Reporter Ben Markus: To face the death penalty, simple premeditated murder is not enough. There has to be something extra -- something that makes the crime particularly vile. In legal terms it’s called an aggravating factor.

Sam Kamin: There are, as I said, 17 of them, they range from killing multiple people in one episode, killing multiple people in repeated episodes...

Reporter: Sam Kamin is a law professor at DU.

Kamin:…the killing is done in a particularly cruel, heinous way. Things like that.

Reporter: Colorado has added a lot of these aggravating factors over the years. So many, in fact, that in the decades-worth of first degree murders Kamin studied, more than 90-percent would have qualified for the death penalty. Study co-author, DU Law Professor Justin Marceau, says that’s not what the US Supreme Court had in mind when it upheld the death penalty back in the ‘70’s.

Justin Marceau: It was constitutional in limited circumstances, it was constitutional when we were able to sort out the worst of the worst when we're able to figure out that not all murders could be sentenced to death, but just the ones that are really bad.

Reporter: Not only that, but the study found Colorado prosecutors only pursued the death penalty, all the way to sentencing, in 1-percent of cases. Marceau says the US Supreme Court has ruled that’s also unconstitutional.
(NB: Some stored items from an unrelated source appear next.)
/-! ### Accesses and faults: sections C and D -/

theorem test_status_after_words :
    [0, 6, 7, 0x100, 0x12, 0xA10, 0xB10, 0xF17, 0xB13, 0x13, 0x220, 0x321].map statusAfter =
      [2, 2, 0x13, 0x13, 2, 2, 0x23, 0x13, 0x23, 0x33, 0x43, 0x23] := by decide
theorem test_command_while_busy :
    statusWord (stepped ((running (engineAt 16 .p1 true 4 17 0 5 1 289 26 85)).withFetchWord 32 0xFFFFFFFF)) = 0x53 := by
  decide
theorem test_reset_leaves_fault :
    statusWord (stepped { State.reset with st := .fault, fcode := some .badOperand, inbox := [.reset] }) = 0 := by decide
theorem test_cin_keeps_one_bit :
    readReg (stepped { State.reset with inbox := [.write .cin 3] }) .cin = 1 := by decide
theorem test_write_to_result_is_ignored :
    stepped { State.reset with rlo := 3, inbox := [.write .rlo 99] } = { State.reset with rlo := 3 } := by decide
theorem test_movf :
    (stepped (stepped { State.reset with cout := 1, inbox := [.movf] })).cin = 1 := by decide
/-- U19: a second reduce, running after one that ended by STALL, reads BUSY with the first one's TERM. -/
theorem test_term_is_stale_while_busy :
    let s := { arrays [5] [17] 4 with st := .done, term := .stall, lastTerm := .stall }
    (after (.reduce .w256) s).term = .none ∧ statusWord (after (.reduce .w256) s) = 0x00000009 := by decide
theorem test_wait_polls_while_busy :
    (stepped { running (engineAt 16 .p1 true 5 17 0 5 1 289 26 85) with inbox := [.wait] }).inbox = [.engine, .wait] := by
  decide
theorem test_script_line_of_negative_value :
    expandLine (.wrl .a (-3) 2) = [.write (.a 0) 0xFFFFFFFD, .write (.a 1) 0xFFFFFFFF] := by decide

/-! ### Witnesses: for each statement with hypotheses, operands that meet them all together -/

/-- A running block in phase 1: E1 with a budget. -/
def phase1State (budget : Word) : State :=
  running (initEngine .i256 (natLimbs 8 5) (natLimbs 8 17) budget Engine.reset)

/-- A running block in phase 2, with Gram values of the width the implementation has. -/
def phase2State : State :=
  running { Engine.reset with
    nu := List.replicate (instL2 .i256) 0
    nv := List.replicate (instL2 .i256) 0
    sp := List.replicate (instL2 .i256) 0
    lstate := .p2 }

/-- A block in FAULT. -/
def faultState : State := { State.reset with st := .fault, fcode := some .badOperand }

/-- A block that has completed a command. -/
def doneState : State := { State.reset with st := .done, rn := 7 }

theorem doneState_coherent : doneState.Coherent := by
  constructor <;> simp [doneState, State.reset, Engine.reset]

theorem phase1State_coherent (budget : Word) : (phase1State budget).Coherent := by
  refine ⟨by simp [phase1State, running, initEngine], by simp [phase1State, running, State.reset], ?_, ?_, ?_, ?_, fun _ => ?_⟩
  · simp [phase1State, running, State.reset]
  · simp [phase1State, running, State.reset]
  · simp [phase1State, running, initEngine]
  · simp [phase1State, running, initEngine, Engine.reset]
  · constructor <;> simp [phase1State, running, initEngine, gramLimbs] <;> decide

theorem phase2State_coherent : phase2State.Coherent := by
  refine ⟨by simp [phase2State, running], by simp [phase2State, running, State.reset], ?_, ?_, ?_, ?_, fun _ => ?_⟩
  · simp [phase2State, running, State.reset]
  · simp [phase2State, running, State.reset]
  · simp [phase2State, running, Engine.reset]
  · simp [phase2State, running, Engine.reset]
  · constructor <;> simp [phase2State, running, Engine.reset, gramLimbs, instL0]
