/-- The fields of an engine instruction word (05 R129) but OPC and, except where the command takes it, MODE, which the
command names. -/
structure EngOp where
  e : Bool := false
  fmt : BitVec 5 := 0
  d : BitVec 5 := 0
  a : BitVec 5 := 0
  b : BitVec 5 := 0
  c : BitVec 5 := 0
  cnt : BitVec 4 := 0
  imm : BitVec 24 := 0
  deriving DecidableEq, Repr


/-- Where a fabric-memory command comes from (07 R195): an FMREQ packet, or a descriptor that a gallery's command ring
holds at a free-running index, with the bytes its CADDR holds for a WRITE. -/
inductive FmSrc where
  | endpoint (pkt : Packet)
  | ring (set : BitVec 6) (index : Word) (block : List Word) (data : List Byte)
  deriving DecidableEq, Repr

/-- A queue of 12 R329: that of a port and VC, or an internal queue of a hub die. -/
inductive QSel where
  | port (p : BitVec 9) (vc : BitVec 3)
  | engine (die : BitVec 1)
  | fmem (die : BitVec 1)
  | mgmt (die : BitVec 1)
  deriving DecidableEq, Repr

/-- A write to Sump (12 R339): its queue, and what the hardware meets when it takes the pages. -/
structure SumpWr where
  q : QSel
  err : HwErr := .none
  deriving DecidableEq, Repr

/-- A shaper register of 14 R384 that a write may name. -/
inductive ShpReg where
  | cfg | rate | cbs | pbs
  deriving DecidableEq, Repr

/-- The header of a companion request on Jionuk (15 R389): TAG, WIN, the address in that window, whether the header is
malformed (a channel or DATA flag that does not fit its opcode), and POISON. -/
structure JnkHdr where
  tag : BitVec 12 := 0
  win : BitVec 1 := 0
  addr : Quad := 0
  bad : Bool := false
  poison : Bool := false
  deriving DecidableEq, Repr


/-- What Lantern firmware reports of a bring-up stage from the hardware (19 R487): result, cause, DETAIL words and FAIL_MAP. -/
structure StageRep where
  result : BitVec 3 := 0
  cause : Byte := 0
  detail : List Word := []
  failMap : BitVec 88 := 0
  deriving DecidableEq, Repr

/-- How a phase of a firmware push ends (20 R518): done, a Jionuk error or timeout, or a flash failure after `sectors`. -/
inductive PushEnd where
  | done
  | fetch
  | flash (sectors : BitVec 16)
  deriving DecidableEq, Repr

/-- A bring-up stage's findings that other state follows from (19 R490, R493, 20 R507): core positions that fail (5 × cluster
+ position), and clusters whose crossbar or tree fails. -/
structure StageFail where
  positions : List (BitVec 6) := []
  clusters : List (BitVec 3) := []
  deriving DecidableEq, Repr

/-- An instruction of the test access port (23 R566): the mandatory ones, IDCODE, or an Ihlaerok test instruction. -/
inductive TapInstr where
  | bypass | sample | preload | extest | idcode
  | test (code : Word)
  deriving DecidableEq, Repr
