-- ==== Sys2Proof/Machine/State.lean ====
section
/-! DEFINITION. State.lean: everything the spec gives the module, as plain data: `Mach` holds the registers, tables,
queues, counters, modes and pins; `Store` holds the addressed memories; `State` holds both and the queue of commands. -/
namespace Sys2Proof.Machine

/-! ### What leaves the module -/

/-- A Jionuk message (15 R389): opcode, tag, address, value, status of an ERR, and the line data. -/
structure JnkMsg where
  opc : Nat
  tag : Nat
  addr : Nat
  value : Nat := 0
  status : Nat := 0
  data : List Byte := []
  deriving DecidableEq, Repr

/-- What the module drives at its contacts, as entries of the output log (log 15). -/
inductive Out where
  | jnk (m : JnkMsg)
  | flit (port : Nat) (bytes : List Byte)
  | laneCmd (lane cmd arg : Nat)
  | trainFrame (lane : Nat) (f : TrainFrame) (index : Nat)
  | group (lane : Nat) (levels : List (BitVec 2))
  | pattern (lane kind : Nat)
  | jnkFlit (bytes : List Byte)
  | transmitterOff (lane : Nat)
  | prbsError (lane every : Nat)
  | pmbus (value : Option Word)
  | tap (instruction : TapInstr) (value : Nat)
  deriving DecidableEq, Repr

/-! ### Collective groups and reduction (03, 04) -/

/-- MSTATE of a member entry (03 R61). -/
inductive MState where
  | present | removed | lost
  deriving DecidableEq, Repr

/-- A member table entry (03 R61). -/
structure Member where
  mstate : MState
  rank : Nat
  target : Nat
  deriving DecidableEq, Repr

/-- STATE of a group entry that is not FREE (03 R60). -/
inductive GState where
  | active | reforming | halted
  deriving DecidableEq, Repr

/-- STRAG_POLICY (03 R80). -/
inductive Straggle where
  | wait | abort | exclude
  deriving DecidableEq, Repr

/-- A NaN trap record of an operation (02 R52): its place in canonical order and its fields. -/
structure NanRec where
  tile : Nat
  element : Nat
  order : Nat
  kind : Nat
  format : Nat
  rank : Nat
  rankValid : Bool
  core : Nat
  raw : Nat
  deriving DecidableEq, Repr

/-- Where a counted contribution is: in packet cells, in parking, or taken up by the reduction core (04 R105, R106). -/
inductive GotLoc where
  | cells | parked | taken
  deriving DecidableEq, Repr

/-- A counted contribution of a tile, in its compact format; parking once used is freed when the tile closes (04 R106). -/
structure Got where
  rank : Nat
  pkt : Packet
  loc : GotLoc
  kept : Bool := false
  deriving DecidableEq, Repr

/-- One tile of an open segment by its local index in the segment: the contributions counted, in the order of arrival,
whether it has closed, and what its slot then holds: the FP32, INT32 or B32 sum (04 R106). -/
structure Tile where
  idx : Nat
  got : List Got := []
  closed : Bool := false
  slot : List Word := []
  status : Status := .ok
  deriving DecidableEq, Repr

/-- An open segment of an operation (04 R102, R115): its tile count once a LAST has told it, whether it is the last, the
open tile of rank mode, the advance of fabric time in ns at which the running straggler timer started (03 R78, 09 R247), its tiles, the first NaN in canonical order (02 R50) and, at a
leaf, the tiles its spine's results have accounted for (04 R113). -/
structure Segment where
  num : Nat
  count : Option Nat := none
  final : Bool := false
  openTile : Nat := 0
  timer : Option Nat := none
  tiles : List Tile := []
  nan : Option NanRec := none
  forwarded : Nat := 0
  deriving DecidableEq, Repr
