-- ==== Sys2Proof/Machine/Reduction.lean ====
section
/-! DEFINITION. Reduction.lean: the operations of 04: a contribution is checked, counted, parked or taken up; tiles close,
segments and operations complete; two tiers; straggler expiry and re-forming of 03. -/
namespace Sys2Proof.Machine

/-! ### Open segments -/

/-- Open segments of a group (04 R103). -/
def Group.openSegs (g : Group) : Nat := sumOf (fun o => if o.complete then 0 else o.segs.length) g.ops

/-- Change an open segment. -/
def Op.modSeg (o : Op) (n : Nat) (f : Segment → Segment) : Op := { o with segs := modFirst (fun s => s.num == n) f o.segs }

/-- Change a tile of a segment, making it when nothing of it is listed. -/
def Segment.modTile (s : Segment) (i : Nat) (f : Tile → Tile) : Segment :=
  if s.tiles.any fun t => t.idx == i then { s with tiles := modFirst (fun t => t.idx == i) f s.tiles }
  else { s with tiles := s.tiles ++ [f { idx := i }] }

/-- Change one tile of an operation. -/
def Mach.modTile (m : Mach) (gid seq seg i : Nat) (f : Tile → Tile) : Mach :=
  m.modGroup gid fun g => g.modOp seq fun o => o.modSeg seg fun s => s.modTile i f

/-- Global tile index of a local one (04 R102). -/
def Group.globalTile (g : Group) (kind j : Nat) : Nat := if kind = 4 || kind = 7 then 0 else j * g.planes + g.planeIndex

/-- Hub core that reduces a local tile (01 R17). -/
def Group.coreOfTile (g : Group) (j : Nat) : Nat := g.coreOf (j * g.planes + g.planeIndex)

/-- Hub die of the core that reduces a local tile. -/
def Group.dieOfTile (g : Group) (j : Nat) : Nat := g.coreOfTile j / 16

/-- Parking bytes held on a hub die: parked contributions and block partials begun (04 R106). -/
def Mach.parkHeld (m : Mach) (die : Nat) : Nat :=
  sumOf (fun g => sumOf (fun o => sumOf (fun s => sumOf (fun t =>
    if t.closed || g.dieOfTile (s.num * g.segTiles + t.idx) != die then 0
    else sumOf (fun x => if x.loc == .parked || x.kept then x.pkt.payload.length else 0) t.got +
      (if g.tier = 2 || g.arrival || o.kind = 4 then 0 else
        4096 * (((t.got.filter fun x => x.loc == .taken).map fun x => g.blockOf x.rank).eraseDups).length)) s.tiles)
    o.segs) g.ops) m.groups

/-- RED_PARK_PEAK keeps the highest occupancy, in KiB rounded up (04 R121). -/
def Mach.parkPeak (m : Mach) : Mach :=
  (List.range 2).foldl (fun a d =>
    let k := (a.parkHeld d + 1023) / 1024
    if a.fld (Reg.RED_PARK_PEAK_H d) 15 0 < k then a.setFld (Reg.RED_PARK_PEAK_H d) 15 0 k else a) m

/-- Tiles open on a hub die (04 R105, R121). -/
def Mach.openTiles (m : Mach) (die : Nat) : Nat :=
  sumOf (fun g => sumOf (fun o => sumOf (fun s =>
    ((s.openIdx g).filter fun i => g.dieOfTile (s.num * g.segTiles + i) == die).length) o.segs) g.ops) m.groups

/-! ### Taking up (04 R105, R106) -/

/-- A contribution of rank r may be taken up: every earlier contributor of its block has been (04 R106). -/
def takeable (g : Group) (cs : List Nat) (t : Tile) (r : Nat) : Bool :=
  cs.all fun q => !(g.blockOf q == g.blockOf r && decide (q < r)) || t.got.any fun x => x.rank == q && x.loc == .taken

/-- Where a newly counted contribution goes (04 R105, R106, R109). -/
def placeOf (g : Group) (o : Op) (s : Segment) (cs : List Nat) (i r : Nat) : GotLoc :=
  if o.kind = 4 || g.arrival then .taken
  else if i != s.openTile then .cells
  else if takeable g cs (s.tile i) r then .taken
  else .parked
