/-- SNP_ACK, 07 R207: a recalled line had no modified data. -/
def execSnpAck (tag : BitVec 12) (s : State) : Host.Outcome State Fault Refusal :=
  s.runM fun st m =>
    if !m.awake || !m.jnkUp then m
    else
      match m.answered tag.toNat with
      | (some r, a) =>
        match r.why with
        | .snoop line => (a.snoopDone r line).serveReads st
        | _ => m
      | (none, _) => m

/-- SNP_RSPD, 07 R207: the modified data of a recalled line is written. -/
def execSnpRspd (tag : BitVec 12) (data : List Byte) (s : State) : Host.Outcome State Fault Refusal :=
  s.runMS fun st m =>
    if !m.awake || !m.jnkUp then (m, st)
    else
      match m.answered tag.toNat with
      | (some r, a) =>
        match r.why with
        | .snoop line =>
          let st1 := { st with hbm := sputs zeroCell st.hbm (64 * line) (data.take 64) }
          (((a.snoopDone r line).hbmWrote 15 (64 * line) 64).serveReads st1, st1)
        | _ => (m, st)
      | (none, _) => (m, st)

/-- A module request has failed, by ERR or for want of an answer (15 R396, R419): its ring halts, its command ends, or its
snoop raises FC2 and is repeated. -/
def Mach.reqFailed (m : Mach) (r : JnkReq) (c : RingCause) : Mach :=
  match r.why with
  | .doorbell set => m.ringStop set 0 c 0 r.addr
  | .desc set i => m.ringStop set 0 c i r.addr
  | .tuData i => m.ringStop 64 0 c i r.addr
  | .record set evt i _ => m.ringStop set (if evt then 2 else 1) c i r.addr
  | .cmdData set i => m.cmdFail set i
  | .caddr set i => m.cmdFail set i
  | .snoop line => (m.raisePin 29 2 0 0x10).snoop r.opc [line]
  | .audit _ => m

/-- ERR, 15 R419. -/
def execJnkErr (tag : BitVec 12) (s : State) : Host.Outcome State Fault Refusal :=
  s.runM fun _ m =>
    if !m.awake || !m.jnkUp then m
    else
      match m.answered tag.toNat with
      | (some r, a) => (a.count Reg.JNK_ERR_RSP_CNT).reqFailed r .errRsp
      | (none, _) => m

/-- An unanswered request is overdue after JNK_TIMEOUT (15 R396); 0 is taken as 1 (R420). -/
def Mach.overdue (m : Mach) (tag : Nat) : Bool :=
  (m.jnk.reqs.find? fun r => r.tag == tag).any fun r => decide (r.at_ + 1000 * max 1 (m.fld Reg.JNK_TIMEOUT 15 0) ≤ m.aon)

/-- JNK_TIMEOUT, 15 R396: of a request that is overdue. -/
def execJnkTimeout (tag : BitVec 12) (s : State) : Host.Outcome State Fault Refusal :=
  s.runM fun _ m =>
    if !m.awake || !m.overdue tag.toNat then m
    else
      match m.answered tag.toNat with
      | (some r, a) => (a.count Reg.JNK_TIMEOUT_CNT).reqFailed r .timeout
      | (none, _) => m

/-! ### The link (15 R386, R397) -/

/-- The Jionuk link goes down: every enabled ring halts with cause LINK, and what cannot be written is discarded. -/
def Mach.jnkDown (m : Mach) : Mach :=
  if !m.jnkUp then m
  else
    let m1 := ((m.setFlag Reg.JNK_STATUS 31 false).setFld Reg.JNK_STATUS 20 0 0).count Reg.JNK_LINK_DOWN_CNT
    let m2 := (((List.range 65).reverse.filter m1.ringOpen).foldl (fun a k => a.ringStop k 0 .link 0 0)) m1
    { m2.countN Reg.RNG_DISCARD_CNT m2.jnk.reports.length with jnk := { m2.jnk with reports := [] } }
Marceau: And so it was this idea that we don’t trust a system that is as arbitrary as a lightning strike. You never know when it’s going to hit.

Reporter: Defense attorney David Lane agrees. He commissioned the study on behalf of a client he’s trying to keep off death row.

David Lane: This is to stop a death penalty trial that is currently scheduled to go in February for Edward Montour. We have said judge: ‘you’ve got to strike the death penalty because it’s unconstitutional.

Reporter: Montour is on death row for killing a prison guard while serving a life sentence for killing his infant daughter. Not everyone is buying the study’s conclusions.

Craig Silverman: I thought it was a pretty ridiculous attack by people who are opposed to capital punishment.

Reporter: Craig Silverman was Chief Deputy District Attorney in Denver for 16 years.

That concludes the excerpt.